Hunt for the word "ptePermits" across the entries below, copying each line that holds it.

*** Begin section ***

-- ==== Sys2Proof/Machine/Walk.lean ====
section
/-! DEFINITION. Walks: `page_walk` (R395), `vol_walk` with the pool (R344, R347), and the miss mailbox that presents a request and
takes its result (R394, R396). -/
namespace Sys2Proof.Machine

/-! ## Page walks -/

/-- A malformed page-table entry at a level (R391). -/
def pteBad (e lvl va : Nat) : Bool :=
  let b := bits e 6 1
  bits e 8 4 != 0 || bits e 50 6 != 0
    || (b == 1 && (lvl == 4 || lvl == 1))
    || ((lvl == 4 || (b == 0 && lvl != 1)) && (bits e 1 5 != 0 || bits e 7 1 != 0 || bits e 49 1 != 0))
    || (b == 1 && lvl == 3 && bits e 12 18 != 0) || (b == 1 && lvl == 2 && bits e 12 9 != 0)
    || (bits e 7 1 == 1 && bits e 12 4 != bits va 12 4)

/-- A leaf permits an access (R392). -/
def ptePermits (e : Nat) (a : PageUse) (user : Bool) : Bool :=
  (!a.w || bits e 1 1 == 1) && (!a.x || bits e 2 1 == 1) && (!user || bits e 3 1 == 1)

/-- What `page_walk` returns (R395). -/
inductive Walked where
  | fault (cause sub : BitVec 8)
  | ok (e : TlbEntry)
deriving DecidableEq, Repr

/-- `translated` (R395): the entry that a leaf found at a level gives. -/
def translated (ctx : BitVec 4) (n lvl va : Nat) : TlbEntry :=
  let size := if lvl = 3 then 3 else if lvl = 2 then 2 else if bits n 7 1 = 1 ∧ bits n 4 1 = 1 ∧ bits n 5 1 = 1 then 1 else 0
  let k := pageBits (BitVec.ofNat 2 size)
  { ctx := ctx, vpage := va / 2 ^ k, size := BitVec.ofNat 2 size
    addr := BitVec.ofNat 38 (bits n 12 38 / 2 ^ (k - 12) * 2 ^ (k - 12))
    w := bits n 1 1 == 1, x := bits n 2 1 == 1, u := bits n 3 1 == 1, d := bits n 5 1 == 1 }

/-- The levels of `page_walk` from a table down (R395); A and D are set in the leaf. -/
def State.walkFrom (s : State) (ctx : BitVec 4) (a : PageUse) (user : Bool) (va : Nat) : Nat → Nat → Walked × State
  | 0, _ => (.fault 6 3, s)
  | lvl + 1, t =>
    let ea := t + 8 * bits va (12 + 9 * lvl) 9
    let e := s.read ea 8
    if s.badRange ea 8 then (.fault 7 0, s.badRead ea 8)
    else if bits e 0 1 = 0 then (.fault 6 1, s)
    else if pteBad e (lvl + 1) va then (.fault 6 3, s)
    else
      let next := bits e 12 38 * 4096
      if lvl = 0 ∨ bits e 6 1 = 1 then
        if !ptePermits e a user then (.fault 6 2, s)
        else if !physTarget next then (.fault 6 4, s)
        else
          let n := e ||| (if a.w then 0x30 else 0x10)
          (.ok (translated ctx n (lvl + 1) va), if n = e then s else s.writeBytes ea (leBytes 8 n))
      else if !physTarget next then (.fault 6 4, s)
      else State.walkFrom s ctx a user va lvl next

/-- The first access of a page walk that a watchpoint of slot 3 matches: each entry is read, and a leaf whose A or D changes is compared and
swapped (R395, R492). -/
def State.walkWatched (s : State) (a : PageUse) (user : Bool) (va : Nat) : Nat → Nat → Option (Fin 2 × Nat × Bool)
  | 0, _ => none
  | lvl + 1, t =>
    let ea := t + 8 * bits va (12 + 9 * lvl) 9
    let e := s.read ea 8
    let next := bits e 12 38 * 4096
    match (s.withSlot 3).watched ea 8 true false with
    | some m => some (m, ea, false)
    | none =>
      if s.badRange ea 8 || bits e 0 1 == 0 || pteBad e (lvl + 1) va || !physTarget next then none
      else if lvl = 0 ∨ bits e 6 1 = 1 then
        if ptePermits e a user && (e ||| (if a.w then 0x30 else 0x10)) != e then ((s.withSlot 3).watched ea 8 true true).map (·, ea, true) else none
      else s.walkWatched a user va lvl next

*** End section ***

§ Response to this exercise
def ptePermits (e : Nat) (a : PageUse) (user : Bool) : Bool :=
        if !ptePermits e a user then (.fault 6 2, s)
        if ptePermits e a user && (e ||| (if a.w then 0x30 else 0x10)) != e then ((s.withSlot 3).watched ea 8 true true).map (·, ea, true) else none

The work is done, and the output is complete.